Studies have found that racial stereotyping behaviors can only be reversed in situations of “sustained” interaction between diverse groups and in settings without power disparities; this can only be accomplished by diversifying police forces. According to a Washington Post article, more than ¾ of the countries major’s cities have police forces that are “disproportionately white” compared to the local population. For example, Baltimore is 26% white, but whites make up 46% of the police force.(13) After accounting for cities with small black populations (less than 4%), it reveals that in 72% of census-surveyed cities blacks are underrepresented: 446 cities. That number is 66% for Hispanics: 609 cities. This problem is worse in smaller cities, where legislation that forced major cities to integrate was never passed, as in places like Ferguson, with 3 black cops of 53, with a 67% black population for the city.(14)

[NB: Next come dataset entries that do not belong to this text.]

-- ==== Sys2Proof/Laws/Shapes.lean ====
section
/-! SUPPORT. What each shared operation can do, said once: the shape of a completed result, of a trap, and the answers of the
operand checks. -/

namespace Sys2Proof.Machine

/-- The home copies depend on memory, the L2s, the keys of the units and the packages, and the step. -/
theorem homeByte_eq {s t : State} (hm : t.mem = s.mem) (hk : t.unitKey = s.unitKey) (hl : t.l2 = s.l2) (hp : t.pkgs = s.pkgs)
    (ht : t.tick = s.tick) (key a : Nat) : homeByte t key a = homeByte s key a := by
  unfold homeByte homeLine storedByte keyOf unitPlain memCell State.pkg
  rw [hm, hk, hl, hp, ht]

/-! Operand checks. -/

theorem checkG_ok {v : Ctx} {k n : Nat} {r : GReg} (h : v.okG n r = true) : v.checkG k r n = .ok () := by
  unfold Ctx.checkG
  rw [if_pos h]
theorem checkG_beyond {v : Ctx} {k n : Nat} {i : Fin 128} (h : v.gsize < i.val + n) :
    v.checkG k (.g i) n = .error (.trap (reglim .g k (max i.val v.gsize))) := by
  unfold Ctx.checkG
  rw [if_neg (by simp only [Ctx.okG, decide_eq_true_eq]; omega)]
theorem checkZ_ok {v : Ctx} {z : Option GReg} (h : z.all (v.okG 1) = true) : v.checkZ z = .ok () := by
  cases z with
  | none => rfl
  | some r => exact checkG_ok h
theorem checkV_ok {v : Ctx} {k : Nat} {i : Idx} (h : i.val < v.vsize) : v.checkV k i = .ok () := if_pos h
theorem checkVZ_ok {v : Ctx} {z : Option Idx} (h : z.all (fun i => decide (i.val < v.vsize)) = true) : v.checkVZ z = .ok () := by
  cases z with
  | none => rfl
  | some r => exact checkV_ok (by simpa using h)
theorem checkP_ok {k : Nat} {i : Idx} (h : i.val < 8) : checkP k i = .ok () := if_pos h
theorem checkT_ok {k : Nat} {i : Idx} (h : i.val < 8) : checkT k i = .ok () := if_pos h

/-! Shapes. -/

theorem windowEntry_get (s : State) (x : GReg) (w : Word) (n : Nat) :
    Store.get 0 (s.putG s.cur x w).gfile n = if s.windowEntry x = some n then w else Store.get 0 s.gfile n := by
  unfold State.putG State.windowEntry
  cases x with
  | o i => simp
  | lat => simp
  | g i =>
    by_cases h : i.val = 0
    · simp [h]
    · simp only [h, if_false, Store.get_set, Option.some.injEq, State.me, eq_comm]

/-- A completed result has the shape of a register step. -/
theorem complete_registerStep (s : State) (x : GReg) (w : Word) (f : FlagSet) : RegisterStep s (s.complete x w f) x w f where
  rest := by
    unfold State.complete State.writeG State.putG
    cases x with
    | o i => rfl
    | lat => rfl
    | g i => dsimp only; split <;> rfl
  bytes := by
    intro key a
    apply homeByte_eq <;> unfold State.complete State.writeG State.putG <;> cases x <;> dsimp only <;> first | rfl | (split <;> rfl)
  others := by
    intro c hc
    unfold State.complete State.writeG State.putG
    cases x with
    | o i => simp [State.advance, State.raise, State.upd, State.ctx_updCtx, hc]
    | lat => simp [State.advance, State.raise, State.upd, State.ctx_updCtx, hc]
    | g i =>
      dsimp only
      split <;> simp [State.advance, State.raise, State.upd, State.ctx_updCtx, hc]
  own := by
    unfold State.complete State.writeG State.putG State.me
    cases x with
    | o i => simp [State.advance, State.raise, State.upd, Ctx.advance, Ctx.nextPc]
    | lat => simp [State.advance, State.raise, State.upd, Ctx.advance, Ctx.nextPc]
    | g i =>
      dsimp only
      split <;> simp [State.advance, State.raise, State.upd, Ctx.advance, Ctx.nextPc]
  operands := by
    intro n
    unfold State.complete State.writeG State.putG State.me operandEntry
    cases x with
    | o i => simp [State.advance, State.raise, State.upd, Ctx.advance, Store.get_set, eq_comm]
    | lat => simp [State.advance, State.raise, State.upd, Ctx.advance]
    | g i =>
      dsimp only
      split <;> simp [State.advance, State.raise, State.upd, Ctx.advance]
  file := by
    intro n
    rw [← windowEntry_get]
    rfl

/-- A vector result has the shape of a vector step. -/
theorem completeV_vectorStep (s : State) (x : Idx) (r : Flagged VWord) : VectorStep s (s.completeV x r) x r.val r.flags where
  rest := rfl
  bytes := fun _ _ => rfl
  others := by
    intro c hc
    simp [State.completeV, State.advance, State.raise, State.upd, State.ctx_updCtx, hc]
  own := by
    unfold State.completeV State.me
    simp [State.advance, State.raise, State.upd, Ctx.advance, Ctx.nextPc]
  file := by
    intro n
    exact Store.get_set 0 s.vfile _ n r.val

/-- A predicate result has the shape of a predicate step. -/
theorem completeP_predicateStep (s : State) (x : Idx) (w : Word128) : PredicateStep s (s.completeP x w) x w where
  rest := rfl
  bytes := fun _ _ => rfl
  others := by
    intro c hc
    simp [State.completeP, State.advance, State.upd, State.ctx_updCtx, hc]
  own := by
    unfold State.completeP State.me
    simp [State.advance, State.upd, Ctx.advance, Ctx.nextPc, Ctx.setPred]
  file := by
    intro n
    unfold State.completeP State.me
    simp only [State.advance, State.upd, State.ctx_updCtx_same, State.updCtx_cur]
    exact Ctx.pred_setPred _ _ _ _

/-- An update of the running context alone. -/
theorem upd_contextStep (s : State) (f : Ctx → Ctx) : ContextStep s (s.upd f) (f s.me) where
  rest := rfl
  bytes := fun _ _ => rfl
  others := fun _ hc => State.ctx_upd_ne s f hc
  own := State.me_upd s f

theorem advance_nextStep (s : State) : NextStep s s.advance := upd_contextStep s Ctx.advance

/-- A trap that can be taken. -/
theorem trap_trapStep (s : State) (t : Trap) (h : s.me.canTrap = true) :
    TrapStep s (s.trap s.cur t) t.cause.code t.einfo t.eva := by
  have h' : (s.ctx s.cur).canTrap = true := h
  unfold State.trap TrapStep
  rw [if_pos h']
  exact upd_contextStep s (fun v => v.takeTrap t)

/-- Taking a trap, or the death of the task where it cannot be taken, is all that a stop by a trap does. -/
theorem finish_trap (s : State) (t : Trap) : finish s (.error (.trap t)) = .next (s.trap s.cur t) := rfl

/-! The operand forms. -/

theorem runGBin_next (f : Word → Word → Flagged Word) (a : GBin) (s : State) (hx : s.reads a.x = true) (hy : s.reads a.y = true)
    (hz : s.readsZ a.z = true) :
    runGBin f a s = .next (s.complete a.x (f (s.first a) (s.second a)).val (f (s.first a) (s.second a)).flags) := by
  unfold runGBin gbinCheck
  rw [checkG_ok hx, checkG_ok hy, checkZ_ok hz]
  unfold gbinValues State.first State.second
  cases a.z <;> rfl

theorem runGUn_next (f : Word → Flagged Word) (a : GUn) (s : State) (hx : s.reads a.x = true) (hy : s.reads a.y = true) :
    runGUn f a s = .next (s.complete a.x (f (s.g a.y)).val (f (s.g a.y)).flags) := by
  unfold runGUn
  rw [checkG_ok hx, checkG_ok hy]
  rfl

theorem runGTri_next (f : Word → Word → Word → Flagged Word) (a : GTri) (s : State) (hx : s.reads a.x = true)
    (hy : s.reads a.y = true) (hz : s.reads a.z = true) :
    runGTri f a s = .next (s.complete a.x (f (s.g a.x) (s.g a.y) (s.g a.z)).val (f (s.g a.x) (s.g a.y) (s.g a.z)).flags) := by
  unfold runGTri
  rw [checkG_ok hx, checkG_ok hy, checkG_ok hz]
  rfl

/-- The outcomes of a binary instruction: the register step when its operands are in the window, else REGLIM for the first that is
not (R14). -/
theorem runGBin_answers (f : Word → Word → Flagged Word) (a : GBin) (s : State) :
    (∃ w g, runGBin f a s = .next (s.complete a.x w g)) ∨
    (∃ k i, runGBin f a s = .next (s.trap s.cur (reglim .g k i))) := by
  have key (k : Nat) (r : GReg) : s.me.checkG k r = .ok () ∨ ∃ i, s.me.checkG k r = .error (.trap (reglim .g k i)) := by
    unfold Ctx.checkG
    split
    · exact .inl rfl
    · cases r with
      | g i => exact .inr ⟨_, rfl⟩
      | o i => exact .inl rfl
      | lat => exact .inl rfl
  unfold runGBin gbinCheck
  rcases key 0 a.x with h | ⟨i, h⟩
  · rcases key 1 a.y with h1 | ⟨i, h1⟩
    · cases hz : a.z with
      | none => rw [h, h1]; exact .inl ⟨_, _, rfl⟩
      | some z =>
        rcases key 2 z with h2 | ⟨i, h2⟩
        · simp only [Ctx.checkZ]; rw [h, h1, h2]; exact .inl ⟨_, _, rfl⟩
        · simp only [Ctx.checkZ]; rw [h, h1, h2]; exact .inr ⟨2, i, rfl⟩
    · rw [h, h1]; exact .inr ⟨1, i, rfl⟩
  · rw [h]; exact .inr ⟨0, i, rfl⟩

end Sys2Proof.Machine
end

A cop has to understand his prejudices, that he is part of a system that has incarcerated young black men disproportionately over every other race in the United States for decades. He also has to understand minority populations are more likely to interact with police officers in a negative way (or believe that such interactions will go badly before they begin).(15) “Federal Agencies and police departments, too, need to support a shift in police officer training away from incremental violence responses towards communication strategies, assertion and affirmation techniques (and also, as a corollary, seek to dismantle the “traditional police” stereotype that de-emphasizes–and ridicules–emotional awareness and restraint). A drastic move should also be made away from live ammunition towards less-lethal devices and techniques; live ammo has only exacerbated situations where a misunderstanding or misconception might not have turned lethal if any other methods had been used.
The term “good shoot” has entered their terminology, as if such a thing were ever a good thing.